By David Kline
The latest figures indicate that the total cost of patent infringement, pirated software, counterfeit goods, and theft of trade secrets costs the U.S. economy somewhere between $225 billion to $600 billion each and every year. And according to the official Commission on the Theft of American Intellectual Property, “China remains the world’s principal IP infringer.”
But a recent deal between two companies — one Chinese, one American — suggests that tariffs, sanctions, and even trade wars may not be the best way to stop Chinese IP theft.
Xiaomi (pronounced shauw-me) is one of the more successful companies to emerge from China’s entrepreneurial boom. Seven years ago, it didn’t even exist. Today Xiaomi is the 5th largest smartphone maker on the planet, selling more phones in China (70 million) than Apple. Until recently, it was the most valuable startup in the world, but Uber now has that title.
For Xiaomi, the biggest hurdle to its global expansion is the need to secure the IP rights to the components used in its products — including the patented wireless and digital audio components in smartphones. Without these IP rights, Xiaomi would find its future plans to sell phones in the U.S. stymied by patent infringement lawsuits, and its products even barred from the American market.
So although Xiaomi would like to secure IP rights, it is constrained by the very thin margins that make its phones so affordable — only $285 for Xiaomi’s most popular phone, or less than half the cost of an iPhone.
That’s where Via Licensing, a subsidiary of American audio pioneer Dolby Laboratories, comes in. Via licenses the rights to the core digital audio technologies developed by 10 global technology leaders, including Dolby, who participates in its Advanced Audio Coding (AAC) patent pool. These audio rights had been licensed by 805 manufacturers worldwide — but until this year, not a single Chinese smartphone maker.
Now, during America’s early industrialization period, it too was a notorious IP pirate. Only after indigenous American authors and publishers began demanding stronger copyright protections to prevent their own creative work from being stolen did the U.S. finally comply with international copyright norms.
China is following a similar path from IP piracy to IP compliance. And it’s true — as Chinese industry has become more R&D intensive, Chinese businesses themselves have begun to demand stronger IP protections precisely to safeguard their own investments in R&D.
And in point of fact, Xiaomi was not trying to steal IP. They were simply looking for deal terms that fairly reflected the more challenging economic realities of emerging markets like China, where profit margins, product selling prices, and the value and enforceability of patents are all much lower than they are in advanced economies like the U.S.
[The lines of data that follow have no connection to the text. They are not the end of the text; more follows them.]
theorem modPort {n : Nat} {f : Port → Port} (p : Nat) (hw : (f (s.port n)).waiting = (s.port n).waiting)
    (hn : (f (s.port n)).notices = (s.port n).notices) : s.staysSwitched (s.modPort n f) p :=
  ⟨rfl, rfl, rfl, rfl, fun _ _ _ h => h, State.port_modPort_congr Port.waiting s hw,
    State.port_modPort_congr Port.notices s hn⟩

theorem modPart (s : State) (p r : Nat) {f : Part → Part} (hnow : ∀ q, (f q).sectionNow = q.sectionNow)
    (hold : ∀ q, (f q).sectionOld = q.sectionOld) (hreshard : ∀ q, (f q).reshard = q.reshard) :
    s.staysSwitched (s.modPart r f) p :=
  ⟨State.part_modPart_congr Part.sectionNow hnow .., State.part_modPart_congr Part.sectionOld hold ..,
    State.part_modPart_congr Part.reshard hreshard .., rfl, fun _ _ _ h => h, fun _ => rfl, fun _ => rfl⟩

theorem stampUsed (s : State) (p : Nat) : s.staysSwitched s.stampUsed p :=
  of_fields p s.stampUsed_parts s.stampUsed_ports (State.get_stampUsed _ _ rfl) fun _ _ _ h => State.pathHas_stampUsed_mono h

theorem sealPacket (s : State) (p r : Nat) (x : PacketSpec) : s.staysSwitched (State.seal s r x).2 p := by
  unfold State.seal
  dsimp only
  split
  · exact stampUsed s p
  · split
    · exact stampUsed s p
    · exact (stampUsed s p).trans (modPart _ _ _ (fun _ => rfl) (fun _ => rfl) (fun _ => rfl))

theorem post (s : State) (p r port : Nat) (x : PacketSpec) (slot : Option (Nat × Nat)) (late : Bool) :
    s.staysSwitched (s.post r port x slot late) p :=
  (sealPacket s p r x).trans (modPort p rfl rfl)

theorem fencePort (s : State) (p r n : Nat) : s.staysSwitched (s.fencePort r n) p := by
  unfold State.fencePort
  split
  · exact refl s p
  · exact foldl (fun v c hv => hv.trans (post ..)) _ (refl s p)

theorem noteDrained (s : State) (p : Nat) : s.staysSwitched s.noteDrained p := by
  unfold State.noteDrained
  split
  · exact of_fields p (State.set_parts ..) (State.set_ports ..)
      (State.get_set_apart _ _ _ _ (by unfold Fld.apart; decide)) fun _ _ _ h => State.pathHas_congr (State.set_events ..) h
  · exact refl s p

theorem finish (s : State) (p ring : Nat) (d : Started) (st : Status) (detail : Nat) :
    s.staysSwitched (s.finish ring d st detail) p :=
  of_fields p rfl rfl (State.get_congr _ rfl) fun _ _ _ h => State.pathHas_congr (s := s) rfl h

/-- A port where nothing waits delivers nothing. -/
theorem deliverPort {n : Nat} (hw : (s.port n).waiting = []) (hn : (s.port n).notices = []) (p : Nat) :
    s.staysSwitched (s.deliverPort n) p := by
  unfold State.deliverPort
  rw [hw, hn]
  have hempty : s.staysSwitched (s.modPort n (fun x => { x with waiting := [], notices := [] })) p :=
    modPort p hw.symm hn.symm
  exact hempty.trans (modPort p rfl rfl)

end State.staysSwitched

/-- A partition whose section has been switched: a prepared section is in force, the old one stays at hand. -/
def Part.switchTo (q : Part) (b : List Byte) : Part :=
  { q with
    sectionOld := q.sectionNow, sectionNow := some b, switched := [], reshard := ⟨none, none, 0, 0, 0⟩, slotsLate := false }

/-- The section and the epoch of partition `p` change, with the event (R334). -/
def State.switchSection (s : State) (p step epoch : Nat) (b : List Byte) : State :=
  (((s.modPart p (fun q => q.switchTo b)).set Reg.fabEpoch_epoch epoch).set Reg.fabEpoch_reshard 3).raise Ev.epochChanged
    (UnitId.partition p) { object := epoch, value := step % 2 ^ 32 }

/-- The descriptor of the commit completes. -/
def State.endCommit (s : State) (ring seq : Nat) : State := match s.descOf ring seq with
  | some d => s.finish ring d .done
  | none => s

/-- The markers go out behind the old epoch, the commit completes, and the packets that waited are delivered (R334). -/
def State.openEpoch (s : State) (p ring seq : Nat) : State :=
  let v := (((s.portsOf p).foldl (fun u n => u.fencePort p n) s).noteDrained).endCommit ring seq
  (v.portsOf p).foldl (fun u n => u.deliverPort n) v

theorem State.part_switchSection {s : State} {p : Nat} {q : Part} (hq : s.parts[p]? = some q) (step epoch : Nat)
    (b : List Byte) : (s.switchSection p step epoch b).part p = q.switchTo b := by
  rw [State.switchSection, State.part, State.raise_parts, State.set_parts, State.set_parts]
  exact State.part_modPart_self _ hq

theorem State.epoch_switchSection (s : State) (p step epoch : Nat) (b : List Byte) :
    (s.switchSection p step epoch b).get Reg.fabEpoch_epoch = epoch % 4096 := by
  rw [State.switchSection, State.get_raise _ _ _ _ _ rfl, State.get_set_apart _ _ _ _ (by unfold Fld.apart; decide),
    State.get_set_self]
  rfl

theorem State.ports_switchSection (s : State) (p step epoch : Nat) (b : List Byte) :
    (s.switchSection p step epoch b).ports = s.ports := by
  rw [State.switchSection, State.raise_ports, State.set_ports, State.set_ports, State.modPart_ports]

theorem State.pathHas_switchSection (s : State) (p step epoch : Nat) (b : List Byte) :
    (s.switchSection p step epoch b).pathHas Ev.epochChanged (UnitId.partition p)
      { object := epoch, value := step % 2 ^ 32 } :=
  State.pathHas_raise ..

theorem State.openEpoch_stays {s : State} (hquiet : ∀ n, (s.port n).waiting = [] ∧ (s.port n).notices = [])
    (p ring seq : Nat) : s.staysSwitched (s.openEpoch p ring seq) p := by
  have hends : ∀ v : State, v.staysSwitched (v.endCommit ring seq) p := fun v => by
    unfold State.endCommit
    split
    · exact .finish ..
    · exact .refl v p
  have hfenced : s.staysSwitched ((s.portsOf p).foldl (fun u n => u.fencePort p n) s) p :=
    .foldl (fun v n hv => hv.trans (.fencePort ..)) _ (.refl s p)
  have hcommit := (hfenced.trans (.noteDrained _ p)).trans (hends _)
  exact .foldl (fun v n hv => hv.trans (.deliverPort ((hv.waiting n).trans (hquiet n).1) ((hv.notices n).trans (hquiet n).2) p))
    _ hcommit

theorem doReshardBoundary_of_step {s : State} {p step : Nat} {b : List Byte} {q : Part} (hq : s.parts[p]? = some q)
    (hin : s.inStep p = true) (hstep : q.reshard.step = some step) (hprepared : q.reshard.prepared = some b)
    (hnow : q.step = step) (hfirst : q.index = 0) :
    doReshardBoundary p s =
      (s.switchSection p step q.reshard.epoch b).openEpoch p q.reshard.ring q.reshard.seq := by
  rw [doReshardBoundary, State.part_of_getElem? hq]
  dsimp only
  rw [hstep, hprepared]
  dsimp only
  rw [if_neg (by simp [hin, hnow, hfirst])]
  rfl

/-- Settles O47: the actions by their equations, and the boundary by the switch and what stays of it. -/
theorem reshardingSwitchesSections : Obligations.ReshardingSwitchesSections := by
  unfold Obligations.ReshardingSwitchesSections
  refine ⟨?prepare, ?commit, ?cancel, ?boundary, ?timeout⟩
  case prepare =>
    exact fun s ring d hon hfind hstray hpool haction hfilled =>
      next_whenOn_of_eq hon (doReshardPrepare_of_filled hfind hstray hpool haction hfilled)
  case commit => exact fun s ring d hon hfind hstray => next_whenOn_of_eq hon (doReshardCommit_of_found hfind hstray)
  case cancel => exact fun s ring d hon hfind hstray => next_whenOn_of_eq hon (doReshardCancel_of_found hfind hstray)
  case boundary =>
    intro s p step b q hon hq hin hstep hprepared hnow hfirst hquiet
    have hpart := State.part_switchSection hq step q.reshard.epoch b
    have hepoch := s.epoch_switchSection p step q.reshard.epoch b
    have hpath := s.pathHas_switchSection p step q.reshard.epoch b
    have hstays := State.openEpoch_stays (s := s.switchSection p step q.reshard.epoch b)
      (fun n => by rw [State.port_congr n (s.ports_switchSection ..)]; exact hquiet n) p q.reshard.ring q.reshard.seq
    refine ⟨_, next_whenOn_of_eq hon (doReshardBoundary_of_step hq hin hstep hprepared hnow hfirst), ?_⟩
    generalize (s.switchSection p step q.reshard.epoch b).openEpoch p q.reshard.ring q.reshard.seq = t at hstays ⊢
    generalize s.switchSection p step q.reshard.epoch b = v at *
    exact ⟨hstays.sectionNow.trans (congrArg Part.sectionNow hpart), hstays.sectionOld.trans (congrArg Part.sectionOld hpart),
      congrArg Reshard.step (hstays.reshard.trans (congrArg Part.reshard hpart)),
      (State.get_withPending ..).trans (hstays.epoch.trans hepoch), (hstays.path _ _ _ hpath).withPending _⟩
  case timeout =>
    intro s p n hon hport hlate
    exact next_whenOn_of_eq hon (if_neg (by simp [hport, hlate]))

end Sys2Proof.Machine
end

/-! # Relays, fence markers, output arbitration and route switches (12_fabric.md, R310, R316, R334, R335) -/

section

set_option Elab.async false

open Sys2Proof Sys2Proof.Machine

namespace Sys2Proof.Machine

/-! ### A packet for another position (R316) -/

theorem doPacketRelay_of_take {s : State} {n : Nat} {pk : Packet} (hup : s.portUp n = true)
    (hother : s.isFor (s.portPart n) (pkDest pk) = false) (hfate : s.fate n pk = .take) :
    doPacketRelay n pk s = (s.stampReceipt (pkStamp pk)).relay n pk := by
  rw [doPacketRelay, if_neg (by simp [hup, hother]), hfate]

theorem State.relay_of_route {s : State} {n : Nat} {pk : Packet} {r : FabRoute}
    (h : (s.fabSec (s.portPart n)).bind (fun b => fabRoute b (pkDest pk)) = some r) :
    let p := s.portPart n
    let out := (s.portTo p (pkDest pk)).getD r.port
    s.relay n pk =
      if bitAt r.relayIn n = 0 then (s.passPacket n pk).unroutable n pk 2
      else if s.portUp out = false then (s.passPacket n pk).unroutable n pk 3
      else (s.bufferPacket n pk).enqueueVia out (pkClass pk) (.packet pk) ((s.relaySlot p pk).map (fun k => (p, k))) false
        (some n) := by
  rw [State.relay, h]
  dsimp only
  simp only [Bool.not_eq_true']

theorem State.relay_of_no_route {s : State} {n : Nat} {pk : Packet}
    (h : (s.fabSec (s.portPart n)).bind (fun b => fabRoute b (pkDest pk)) = none) :
    s.relay n pk = (s.passPacket n pk).unroutable n pk 1 := by
  rw [State.relay, h]

/-! ### What the sending of an item leaves alone (R310, R311) -/

/-- What waits at the ports, their credits, the items sent and the counters stay as they were. -/
structure State.staysSent (s t : State) : Prop where
  queue : ∀ m, (t.port m).queue = (s.port m).queue
  credits : ∀ m, (t.port m).credits = (s.port m).credits
  fabric : t.out.fabric = s.out.fabric
  counters : t.counters = s.counters

namespace State.staysSent

variable {s t u : State}

theorem refl (s : State) : s.staysSent s := ⟨fun _ => rfl, fun _ => rfl, rfl, rfl⟩

theorem trans (h : s.staysSent t) (h' : t.staysSent u) : s.staysSent u where
  queue m := (h'.queue m).trans (h.queue m)
  credits m := (h'.credits m).trans (h.credits m)
  fabric := h'.fabric.trans h.fabric
  counters := h'.counters.trans h.counters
Yet oddly, Western rights holders had always assumed that licensing on a “fair, reasonable, and non-discriminatory” (FRAND) basis meant charging every product maker, whether Chinese or American, the same rates for patent rights — even though, again, product margins and patent values are much lower in China.
But is that really fair? The price of every other product, from autos to shoes, varies widely from region to region depending on component prices, the cost of labor, and other local factors. Why should patent rights somehow be exempt from local pricing influences?
So Via and Xiaomi came up with a more balanced definition of “fair, reasonable and non-discriminatory” that took into account China’s economic realities.
Here is what they negotiated: For Xiaomi products sold in emerging markets like China and India, Via offered an optional alternative royalty structure that yields up to a 35% discount compared to the standard royalty rate for products sold in developed markets like the U.S.
With this deal, Via became the first Western patent licensor to voluntarily adjust its rates to reflect local market realities. And Xiaomi became the first Chinese smartphone maker to license the entire pool of standards-essential audio patents. The two companies also established a migration path to further IP compliance in wireless and other technologies.
Is the Xiaomi-Via deal a model for resolving trade and IP tensions between the U.S. and China? The alternative is for our two nations to turn what is essentially just a business dispute into an ideological confrontation. And in confrontations, one or both sides always lose.
Better to follow Via’s and Xiaomi’s approach and practice “the art of the deal.”